--- Saved data entries ---

/-! ### State.setPaths -/
@[simp] theorem State.setPaths_now (x : Paths) : (s.setPaths x).now = s.now := rfl
@[simp] theorem State.setPaths_role (x : Paths) : (s.setPaths x).role = s.role := rfl
@[simp] theorem State.setPaths_sys (x : Paths) : (s.setPaths x).sys = s.sys := rfl
@[simp] theorem State.setPaths_clock (x : Paths) : (s.setPaths x).clock = s.clock := rfl
@[simp] theorem State.setPaths_time (x : Paths) : (s.setPaths x).time = s.time := rfl
@[simp] theorem State.setPaths_dict (x : Paths) : (s.setPaths x).dict = s.dict := rfl
@[simp] theorem State.setPaths_shadow (x : Paths) : (s.setPaths x).shadow = s.shadow := rfl
@[simp] theorem State.setPaths_blob (x : Paths) : (s.setPaths x).blob = s.blob := rfl
@[simp] theorem State.setPaths_shadowBlob (x : Paths) : (s.setPaths x).shadowBlob = s.shadowBlob := rfl
@[simp] theorem State.setPaths_sess (x : Paths) : (s.setPaths x).sess = s.sess := rfl
@[simp] theorem State.setPaths_flt (x : Paths) : (s.setPaths x).flt = s.flt := rfl
@[simp] theorem State.setPaths_nv (x : Paths) : (s.setPaths x).nv = s.nv := rfl
@[simp] theorem State.setPaths_upd (x : Paths) : (s.setPaths x).upd = s.upd := rfl
@[simp] theorem State.setPaths_video (x : Paths) : (s.setPaths x).video = s.video := rfl
@[simp] theorem State.setPaths_flue (x : Paths) : (s.setPaths x).flue = { s.flue with paths := x } := rfl
@[simp] theorem State.setPaths_lamp (x : Paths) : (s.setPaths x).lamp = s.lamp := rfl
@[simp] theorem State.setPaths_strands (x : Paths) : (s.setPaths x).strands = s.strands := rfl
@[simp] theorem State.setPaths_seq (x : Paths) : (s.setPaths x).seq = s.seq := rfl
@[simp] theorem State.setPaths_power (x : Paths) : (s.setPaths x).power = s.power := rfl
@[simp] theorem State.setPaths_mods (x : Paths) : (s.setPaths x).mods = s.mods := rfl
@[simp] theorem State.setPaths_out (x : Paths) : (s.setPaths x).out = s.out := rfl
@[simp] theorem State.setPaths_free (x : Paths) : (s.setPaths x).free = s.free := rfl
@[simp] theorem State.setPaths_pending (x : Paths) : (s.setPaths x).pending = s.pending := rfl

/-! ### State.setSession -/
@[simp] theorem State.setSession_now (k : Nat) (x : Session) : (s.setSession k x).now = s.now := rfl
@[simp] theorem State.setSession_role (k : Nat) (x : Session) : (s.setSession k x).role = s.role := rfl
@[simp] theorem State.setSession_sys (k : Nat) (x : Session) : (s.setSession k x).sys = s.sys := rfl
@[simp] theorem State.setSession_clock (k : Nat) (x : Session) : (s.setSession k x).clock = s.clock := rfl
@[simp] theorem State.setSession_time (k : Nat) (x : Session) : (s.setSession k x).time = s.time := rfl
@[simp] theorem State.setSession_dict (k : Nat) (x : Session) : (s.setSession k x).dict = s.dict := rfl
@[simp] theorem State.setSession_shadow (k : Nat) (x : Session) : (s.setSession k x).shadow = s.shadow := rfl
@[simp] theorem State.setSession_blob (k : Nat) (x : Session) : (s.setSession k x).blob = s.blob := rfl
@[simp] theorem State.setSession_shadowBlob (k : Nat) (x : Session) :
    (s.setSession k x).shadowBlob = s.shadowBlob := rfl
@[simp] theorem State.setSession_sess (k : Nat) (x : Session) :
    (s.setSession k x).sess = { s.sess with slots := put {} k x s.sess.slots } := rfl
@[simp] theorem State.setSession_flt (k : Nat) (x : Session) : (s.setSession k x).flt = s.flt := rfl
@[simp] theorem State.setSession_nv (k : Nat) (x : Session) : (s.setSession k x).nv = s.nv := rfl
@[simp] theorem State.setSession_upd (k : Nat) (x : Session) : (s.setSession k x).upd = s.upd := rfl
@[simp] theorem State.setSession_video (k : Nat) (x : Session) : (s.setSession k x).video = s.video := rfl
@[simp] theorem State.setSession_flue (k : Nat) (x : Session) : (s.setSession k x).flue = s.flue := rfl
@[simp] theorem State.setSession_lamp (k : Nat) (x : Session) : (s.setSession k x).lamp = s.lamp := rfl
@[simp] theorem State.setSession_strands (k : Nat) (x : Session) : (s.setSession k x).strands = s.strands := rfl
@[simp] theorem State.setSession_seq (k : Nat) (x : Session) : (s.setSession k x).seq = s.seq := rfl
@[simp] theorem State.setSession_power (k : Nat) (x : Session) : (s.setSession k x).power = s.power := rfl
@[simp] theorem State.setSession_mods (k : Nat) (x : Session) : (s.setSession k x).mods = s.mods := rfl
@[simp] theorem State.setSession_out (k : Nat) (x : Session) : (s.setSession k x).out = s.out := rfl
@[simp] theorem State.setSession_free (k : Nat) (x : Session) : (s.setSession k x).free = s.free := rfl
@[simp] theorem State.setSession_pending (k : Nat) (x : Session) : (s.setSession k x).pending = s.pending := rfl

/-! ### State.setPort -/
@[simp] theorem State.setPort_now (k : Nat) (x : Port) : (s.setPort k x).now = s.now := rfl
@[simp] theorem State.setPort_role (k : Nat) (x : Port) : (s.setPort k x).role = s.role := rfl
@[simp] theorem State.setPort_sys (k : Nat) (x : Port) : (s.setPort k x).sys = s.sys := rfl
@[simp] theorem State.setPort_clock (k : Nat) (x : Port) : (s.setPort k x).clock = s.clock := rfl
@[simp] theorem State.setPort_time (k : Nat) (x : Port) : (s.setPort k x).time = s.time := rfl
@[simp] theorem State.setPort_dict (k : Nat) (x : Port) : (s.setPort k x).dict = s.dict := rfl
@[simp] theorem State.setPort_shadow (k : Nat) (x : Port) : (s.setPort k x).shadow = s.shadow := rfl
@[simp] theorem State.setPort_blob (k : Nat) (x : Port) : (s.setPort k x).blob = s.blob := rfl
@[simp] theorem State.setPort_shadowBlob (k : Nat) (x : Port) : (s.setPort k x).shadowBlob = s.shadowBlob := rfl
@[simp] theorem State.setPort_sess (k : Nat) (x : Port) : (s.setPort k x).sess = s.sess := rfl
@[simp] theorem State.setPort_flt (k : Nat) (x : Port) : (s.setPort k x).flt = s.flt := rfl
@[simp] theorem State.setPort_nv (k : Nat) (x : Port) : (s.setPort k x).nv = s.nv := rfl
@[simp] theorem State.setPort_upd (k : Nat) (x : Port) : (s.setPort k x).upd = s.upd := rfl
@[simp] theorem State.setPort_video (k : Nat) (x : Port) : (s.setPort k x).video = s.video := rfl
@[simp] theorem State.setPort_flue (k : Nat) (x : Port) :
    (s.setPort k x).flue = { s.flue with ports := put {} k x s.flue.ports } := rfl
@[simp] theorem State.setPort_lamp (k : Nat) (x : Port) : (s.setPort k x).lamp = s.lamp := rfl
@[simp] theorem State.setPort_strands (k : Nat) (x : Port) : (s.setPort k x).strands = s.strands := rfl
@[simp] theorem State.setPort_seq (k : Nat) (x : Port) : (s.setPort k x).seq = s.seq := rfl
@[simp] theorem State.setPort_power (k : Nat) (x : Port) : (s.setPort k x).power = s.power := rfl
@[simp] theorem State.setPort_mods (k : Nat) (x : Port) : (s.setPort k x).mods = s.mods := rfl
@[simp] theorem State.setPort_out (k : Nat) (x : Port) : (s.setPort k x).out = s.out := rfl
@[simp] theorem State.setPort_free (k : Nat) (x : Port) : (s.setPort k x).free = s.free := rfl
@[simp] theorem State.setPort_pending (k : Nat) (x : Port) : (s.setPort k x).pending = s.pending := rfl

/-! ### State.setEgress -/
@[simp] theorem State.setEgress_now (k : Nat) (x : Egress) : (s.setEgress k x).now = s.now := rfl
@[simp] theorem State.setEgress_role (k : Nat) (x : Egress) : (s.setEgress k x).role = s.role := rfl
@[simp] theorem State.setEgress_sys (k : Nat) (x : Egress) : (s.setEgress k x).sys = s.sys := rfl
@[simp] theorem State.setEgress_clock (k : Nat) (x : Egress) : (s.setEgress k x).clock = s.clock := rfl
@[simp] theorem State.setEgress_time (k : Nat) (x : Egress) : (s.setEgress k x).time = s.time := rfl
@[simp] theorem State.setEgress_dict (k : Nat) (x : Egress) : (s.setEgress k x).dict = s.dict := rfl
@[simp] theorem State.setEgress_shadow (k : Nat) (x : Egress) : (s.setEgress k x).shadow = s.shadow := rfl
@[simp] theorem State.setEgress_blob (k : Nat) (x : Egress) : (s.setEgress k x).blob = s.blob := rfl
@[simp] theorem State.setEgress_shadowBlob (k : Nat) (x : Egress) : (s.setEgress k x).shadowBlob = s.shadowBlob := rfl
@[simp] theorem State.setEgress_sess (k : Nat) (x : Egress) : (s.setEgress k x).sess = s.sess := rfl
@[simp] theorem State.setEgress_flt (k : Nat) (x : Egress) : (s.setEgress k x).flt = s.flt := rfl
@[simp] theorem State.setEgress_nv (k : Nat) (x : Egress) : (s.setEgress k x).nv = s.nv := rfl
@[simp] theorem State.setEgress_upd (k : Nat) (x : Egress) : (s.setEgress k x).upd = s.upd := rfl
@[simp] theorem State.setEgress_video (k : Nat) (x : Egress) : (s.setEgress k x).video = s.video := rfl
@[simp] theorem State.setEgress_flue (k : Nat) (x : Egress) :
    (s.setEgress k x).flue = { s.flue with egress := put {} k x s.flue.egress } := rfl
@[simp] theorem State.setEgress_lamp (k : Nat) (x : Egress) : (s.setEgress k x).lamp = s.lamp := rfl
@[simp] theorem State.setEgress_strands (k : Nat) (x : Egress) : (s.setEgress k x).strands = s.strands := rfl
@[simp] theorem State.setEgress_seq (k : Nat) (x : Egress) : (s.setEgress k x).seq = s.seq := rfl
@[simp] theorem State.setEgress_power (k : Nat) (x : Egress) : (s.setEgress k x).power = s.power := rfl
@[simp] theorem State.setEgress_mods (k : Nat) (x : Egress) : (s.setEgress k x).mods = s.mods := rfl
@[simp] theorem State.setEgress_out (k : Nat) (x : Egress) : (s.setEgress k x).out = s.out := rfl
@[simp] theorem State.setEgress_free (k : Nat) (x : Egress) : (s.setEgress k x).free = s.free := rfl
@[simp] theorem State.setEgress_pending (k : Nat) (x : Egress) : (s.setEgress k x).pending = s.pending := rfl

--- Work instructions ---
Word for word, restate the data above from its first line down to and including the line with "theorem State.setPaths_flue (x".

--- Output of the task ---
/-! ### State.setPaths -/
@[simp] theorem State.setPaths_now (x : Paths) : (s.setPaths x).now = s.now := rfl
@[simp] theorem State.setPaths_role (x : Paths) : (s.setPaths x).role = s.role := rfl
@[simp] theorem State.setPaths_sys (x : Paths) : (s.setPaths x).sys = s.sys := rfl
@[simp] theorem State.setPaths_clock (x : Paths) : (s.setPaths x).clock = s.clock := rfl
@[simp] theorem State.setPaths_time (x : Paths) : (s.setPaths x).time = s.time := rfl
@[simp] theorem State.setPaths_dict (x : Paths) : (s.setPaths x).dict = s.dict := rfl
@[simp] theorem State.setPaths_shadow (x : Paths) : (s.setPaths x).shadow = s.shadow := rfl
@[simp] theorem State.setPaths_blob (x : Paths) : (s.setPaths x).blob = s.blob := rfl
@[simp] theorem State.setPaths_shadowBlob (x : Paths) : (s.setPaths x).shadowBlob = s.shadowBlob := rfl
@[simp] theorem State.setPaths_sess (x : Paths) : (s.setPaths x).sess = s.sess := rfl
@[simp] theorem State.setPaths_flt (x : Paths) : (s.setPaths x).flt = s.flt := rfl
@[simp] theorem State.setPaths_nv (x : Paths) : (s.setPaths x).nv = s.nv := rfl
@[simp] theorem State.setPaths_upd (x : Paths) : (s.setPaths x).upd = s.upd := rfl
@[simp] theorem State.setPaths_video (x : Paths) : (s.setPaths x).video = s.video := rfl
@[simp] theorem State.setPaths_flue (x : Paths) : (s.setPaths x).flue = { s.flue with paths := x } := rfl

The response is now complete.